Next week's Bank of Japan chess game is becoming increasingly tangled.



Whenever Middle East tensions escalate, oil prices spike upward, which for Japan is almost equivalent to an "inflation accelerator." Japan relies on imports for about 90% of its energy, so when oil prices rise, costs immediately translate to electricity, transportation, and raw material prices, naturally pushing CPI higher. What's even more troublesome is that the yen has been underperforming lately, weakening to nearly 160 against the US dollar. This combination of weak yen + high oil prices is almost the classic template for imported inflation.

So the Bank of Japan is currently in quite a dilemma.
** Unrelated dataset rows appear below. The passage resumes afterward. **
-- ==== Sys2Proof/Machine/Alu8.lean ====
section
/-! DEFINITION. The 8-bit ALU group (`42_alu8.md`, R150 to R181). A meaning starts with PC at the instruction's first byte, moves
PC past the instruction and counts its cycles (`State.advance`; R28, R95, R308; log 20), then does what the rule's
Operation says. -/

namespace Sys2Proof.Machine

/-- `INC r` (R152). -/
def execIncR (r : Reg8) (s : State) : Host.Outcome State Fault Refusal :=
  .next ((s.advance 1 1).modify (.reg r) inc8)

/-- `INC (HL)` (R153). -/
def execIncHL (s : State) : Host.Outcome State Fault Refusal :=
  .next ((s.advance 1 3).modify .hl inc8)

/-- `DEC r` (R154). -/
def execDecR (r : Reg8) (s : State) : Host.Outcome State Fault Refusal :=
  .next ((s.advance 1 1).modify (.reg r) dec8)

/-- `DEC (HL)` (R155). -/
def execDecHL (s : State) : Host.Outcome State Fault Refusal :=
  .next ((s.advance 1 3).modify .hl dec8)

/-- `ADD A,r` (R156). -/
def execAddAR (q : Reg8) (s : State) : Host.Outcome State Fault Refusal :=
  .next ((s.advance 1 1).aluA .add (.reg q))

/-- `ADD A,(HL)` (R157). -/
def execAddAHL (s : State) : Host.Outcome State Fault Refusal :=
  .next ((s.advance 1 2).aluA .add .hl)

/-- `ADD A,n` (R158). -/
def execAddAN (n : Byte) (s : State) : Host.Outcome State Fault Refusal :=
  .next ((s.advance 2 2).aluA .add (.imm n))

/-- `ADC A,r` (R159). -/
def execAdcAR (q : Reg8) (s : State) : Host.Outcome State Fault Refusal :=
  .next ((s.advance 1 1).aluA .adc (.reg q))

/-- `ADC A,(HL)` (R160). -/
def execAdcAHL (s : State) : Host.Outcome State Fault Refusal :=
  .next ((s.advance 1 2).aluA .adc .hl)

/-- `ADC A,n` (R161). -/
def execAdcAN (n : Byte) (s : State) : Host.Outcome State Fault Refusal :=
  .next ((s.advance 2 2).aluA .adc (.imm n))

/-- `SUB r` (R162). -/
def execSubR (q : Reg8) (s : State) : Host.Outcome State Fault Refusal :=
  .next ((s.advance 1 1).aluA .sub (.reg q))

/-- `SUB (HL)` (R163). -/
def execSubHL (s : State) : Host.Outcome State Fault Refusal :=
  .next ((s.advance 1 2).aluA .sub .hl)

/-- `SUB n` (R164). -/
def execSubN (n : Byte) (s : State) : Host.Outcome State Fault Refusal :=
  .next ((s.advance 2 2).aluA .sub (.imm n))

/-- `SBC A,r` (R165). -/
def execSbcAR (q : Reg8) (s : State) : Host.Outcome State Fault Refusal :=
  .next ((s.advance 1 1).aluA .sbc (.reg q))

/-- `SBC A,(HL)` (R166). -/
def execSbcAHL (s : State) : Host.Outcome State Fault Refusal :=
  .next ((s.advance 1 2).aluA .sbc .hl)

/-- `SBC A,n` (R167). -/
def execSbcAN (n : Byte) (s : State) : Host.Outcome State Fault Refusal :=
  .next ((s.advance 2 2).aluA .sbc (.imm n))

/-- `CP r` (R168). -/
def execCpR (q : Reg8) (s : State) : Host.Outcome State Fault Refusal :=
  .next ((s.advance 1 1).aluA .cp (.reg q))

/-- `CP (HL)` (R169). -/
def execCpHL (s : State) : Host.Outcome State Fault Refusal :=
  .next ((s.advance 1 2).aluA .cp .hl)

/-- `CP n` (R170). -/
def execCpN (n : Byte) (s : State) : Host.Outcome State Fault Refusal :=
  .next ((s.advance 2 2).aluA .cp (.imm n))

/-- `AND r` (R171). -/
def execAndR (q : Reg8) (s : State) : Host.Outcome State Fault Refusal :=
  .next ((s.advance 1 1).aluA .and (.reg q))

/-- `AND (HL)` (R172). -/
def execAndHL (s : State) : Host.Outcome State Fault Refusal :=
  .next ((s.advance 1 2).aluA .and .hl)

/-- `AND n` (R173). -/
def execAndN (n : Byte) (s : State) : Host.Outcome State Fault Refusal :=
  .next ((s.advance 2 2).aluA .and (.imm n))

/-- `XOR r` (R174). -/
def execXorR (q : Reg8) (s : State) : Host.Outcome State Fault Refusal :=
  .next ((s.advance 1 1).aluA .xor (.reg q))

/-- `XOR (HL)` (R175). -/
def execXorHL (s : State) : Host.Outcome State Fault Refusal :=
  .next ((s.advance 1 2).aluA .xor .hl)

/-- `XOR n` (R176). -/
def execXorN (n : Byte) (s : State) : Host.Outcome State Fault Refusal :=
  .next ((s.advance 2 2).aluA .xor (.imm n))

/-- `OR r` (R177). -/
def execOrR (q : Reg8) (s : State) : Host.Outcome State Fault Refusal :=
  .next ((s.advance 1 1).aluA .or (.reg q))

/-- `OR (HL)` (R178). -/
def execOrHL (s : State) : Host.Outcome State Fault Refusal :=
  .next ((s.advance 1 2).aluA .or .hl)

/-- `OR n` (R179). -/
def execOrN (n : Byte) (s : State) : Host.Outcome State Fault Refusal :=
  .next ((s.advance 2 2).aluA .or (.imm n))

/-- `DAA` (R180; log 11). -/
def execDaa (s : State) : Host.Outcome State Fault Refusal :=
  .next ((s.advance 1 1).modifyA daaAdjust)

end Sys2Proof.Machine
end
On one hand, both inflation and exchange rates are applying pressure, theoretically giving reasons to lean hawkish; on the other hand, this inflation is more cost-driven, essentially "adding a tax on consumer spending." If rate hikes are rushed through, they could directly suppress the already-fragile consumption recovery.

The market's prevailing view is: March will likely be a wait-and-see, with the real window for action possibly coming in April or July.

In other words, the Bank of Japan is currently walking a tightrope—
Inflation and exchange rates on the left, economic recovery on the right.
Too fast a step, and you might miss the wire; too slow a step, and the yen will continue lying flat.